使用Mechanize重定向到错误的URI会引发无效的URI错误

时间:2011-12-07 19:56:14

标签: ruby uri mechanize

我正在尝试与设计糟糕的Web服务器进行通信,但我还是想处理它。问题是,当我提交登录表单时,它会尝试在URI中嵌入消息,这会使URI库停止。

服务器将我重定向到

/path/ConvolutedNameForMenuPage.menu?name=bmenu.P_MainMnu&msg=WELCOME+<b>Welcome,+Jonathan+Allard,+to+our+poorly+designed+Administrative+Systems!<%2Fb>Dec+07,+201102%3A27+PM

这是正确的,它试图在重定向URI中传递未解析的HTML代码,我应该请求它以便将其取回。 Sheesh,标准!
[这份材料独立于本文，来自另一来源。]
/-- Copy bytes into the scratchpad, a line at a time, from the head of the segments (R158). `skip` says that the first read
is an acquire beyond the die (R32, R35). -/
def State.glRun (s : State) (id : CoreId) (ctx : Nat) (inv skip : Bool) : Nat → List Seg → GlEnd
  | 0, segs => .more s segs
  | _ + 1, [] => .more s []
  | fuel + 1, .fill a bs :: rest => (s.modCore id fun c => c.store a bs).glRun id ctx inv skip fuel rest
  | fuel + 1, .data _ _ :: rest => s.glRun id ctx inv skip fuel rest
  | fuel + 1, .mem a t n :: rest =>
    if n = 0 then s.glRun id ctx inv skip fuel rest
    else
      match s.glBytes id ctx inv skip t n with
      | .ok bs => ((s.meetRemote id t).modCore id fun c => c.store a bs).glRun id ctx inv false fuel (Seg.rest a t n bs.length :: rest)
      | .wait => .more s (.mem a t n :: rest)
      | .poison => .poison s
      | .found => .poison (s.onRam fun r => r.found t.place.addr)

/-- Is the first read of a command still to come an acquire that takes nothing from the ordering point (R32, R35)? -/
def CopyCmd.firstSkips (x : CopyCmd) : Bool := x.aq && beyondDie x.scope

/-- The bytes of the segments. -/
def segBytes (segs : List Seg) : Nat :=
  (segs.map fun g => match g with
    | .mem _ _ n => n
    | _ => 1).sum

/-- Remove element i of a core's transfer queue. -/
def State.dropTransfer (s : State) (id : CoreId) (i : Nat) : State :=
  s.modCore id fun c => { c with transferQ := c.transferQ.eraseIdx i }
/-- Replace element i of a core's transfer queue. -/
def State.setTransfer (s : State) (id : CoreId) (i : Nat) (x : CopyCmd) : State :=
  s.modCore id fun c => { c with transferQ := setAt c.transferQ i x }

/-- Ask another device or a host for the head segment of a GL, a line at most; of a cached-remote page the whole line (R392,
R393, R417). A lost device ends the copy (R398). -/
def State.glAsk (s : State) (id : CoreId) (i : Nat) (x : CopyCmd) (t : Target) (n : Nat) : State :=
  match t.place with
  | .peer d pa m =>
    let k := Nat.min n (128 - pa % 128)
    let via : PageUse := ⟨m.code, t.cmp, x.ctx⟩
    if !s.peerUp d then (s.dropTransfer id i).killIssuer x.who 10
    else
      (match s.trySend id.key x.ctx d x.who (.copy id)
          (if m = .cached then .load (pa / 128 * 128) 128 via else .load pa k via) with
      | (s1, some q) => s1.setTransfer id i { x with asked := some (.fabric (flowKey id.key d) q) }
      | (s1, none) => s1)
  | .host ha =>
    (match s.hostFunc x.ctx with
    | some f =>
      let r : HostReq := ⟨id, true, f, decide ((s.func f).tst = 2), ha, Nat.min n (128 - ha % 128), s.tick, none⟩
      (s.onHub fun h => { h with hostReqs := h.hostReqs ++ [r] }).setTransfer id i { x with asked := some (.host s.tick) }
    | none => (s.dropTransfer id i).killIssuer x.who 14)
  | .dev _ => s

/-- The command of a core's transfer queue that awaits an answer. -/
def Core.askedIdx (c : Core) (a : Asked) : Option Nat := c.transferQ.findIdx? fun x => x.asked == some a

/-- The bytes of an answer that a segment's head takes: all, or of a whole line those from its address on. -/
def answered (t : Target) (n : Nat) (bs : List Byte) : List Byte :=
  match t.place with
  | .peer _ pa .cached => (bs.drop (pa % 128)).take n
  | _ => bs

/-- An answer for a GL command: its bytes are written, and the head segment shrinks. -/
def State.glAnswer (s : State) (id : CoreId) (a : Asked) (bs : List Byte) : State :=
  match (s.coreAt id).askedIdx a with
  | none => s
  | some i => match (s.coreAt id).transferQ[i]? with
    | some x => (match x.kind with
      | .gl (.mem p t n :: rest) tags inv =>
        let own := answered t n bs
        (s.modCore id fun c => c.store p own).setTransfer id i { x with
          asked := none
          aq := false
          kind := .gl (Seg.rest p t n own.length :: rest) tags inv }
      | _ => s.setTransfer id i { x with asked := none })
    | none => s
现在,URI库,显然是被这种糟糕的做法激动不已,感叹道

URI::InvalidURIError: bad URI(is not URI?): /path/ConvolutedNameForMenuPage.menu?name=bmenu.P_MainMnu&msg=WELCOME+<b>Welcome,+Jonathan+Allard,+to+our+poorly+designed+Administrative+Systems!<%2Fb>Dec+07,+201102%3A27+PM   from /home/jon/.rbenv/versions/1.9.3-p0/lib/ruby/1.9.1/uri/generic.rb:1202:in `rescue in merge'
from /home/jon/.rbenv/versions/1.9.3-p0/lib/ruby/1.9.1/uri/generic.rb:1199:in `merge'
from /home/jon/.rbenv/versions/1.9.3-p0/lib/ruby/gems/1.9.1/gems/mechanize-2.0.1/lib/mechanize/page/meta_refresh.rb:32:in `parse'
from /home/jon/.rbenv/versions/1.9.3-p0/lib/ruby/gems/1.9.1/gems/mechanize-2.0.1/lib/mechanize/page/meta_refresh.rb:41:in `from_node'
from /home/jon/.rbenv/versions/1.9.3-p0/lib/ruby/gems/1.9.1/gems/mechanize-2.0.1/lib/mechanize/page.rb:282:in `block in meta_refresh'
from /home/jon/.rbenv/versions/1.9.3-p0/lib/ruby/gems/1.9.1/gems/nokogiri-1.5.0/lib/nokogiri/xml/node_set.rb:239:in `block in each'
from /home/jon/.rbenv/versions/1.9.3-p0/lib/ruby/gems/1.9.1/gems/nokogiri-1.5.0/lib/nokogiri/xml/node_set.rb:238:in `upto'
from /home/jon/.rbenv/versions/1.9.3-p0/lib/ruby/gems/1.9.1/gems/nokogiri-1.5.0/lib/nokogiri/xml/node_set.rb:238:in `each'

我感到痛苦,URI lib。

现在,如何捕获它,正确解析URI(或者只是完全删除它)并提交回来,好像什么也没发生?或者这是URI和Mechanize之间的错误吗?

1 个答案:

答案 0 :(得分:0)

在对代码进行一些挖掘后,我发现了问题的来源。

正如我在#177中解释的那样:

  

在   /lib/mechanize/page/meta_refresh.rb:40

class Mechanize::Page::MetaRefresh

def self.parse content, base_uri
  return unless content =~ CONTENT_REGEXP

  delay, refresh_uri = $1, $3

  dest = base_uri
  dest += refresh_uri if refresh_uri     # Oops!

  return delay, dest
end
     

如果URI::InvalidURIError,引用的行会引发refresh_uri   包含非法符号(例如<)。我不太清楚在哪里   但应该完成消毒。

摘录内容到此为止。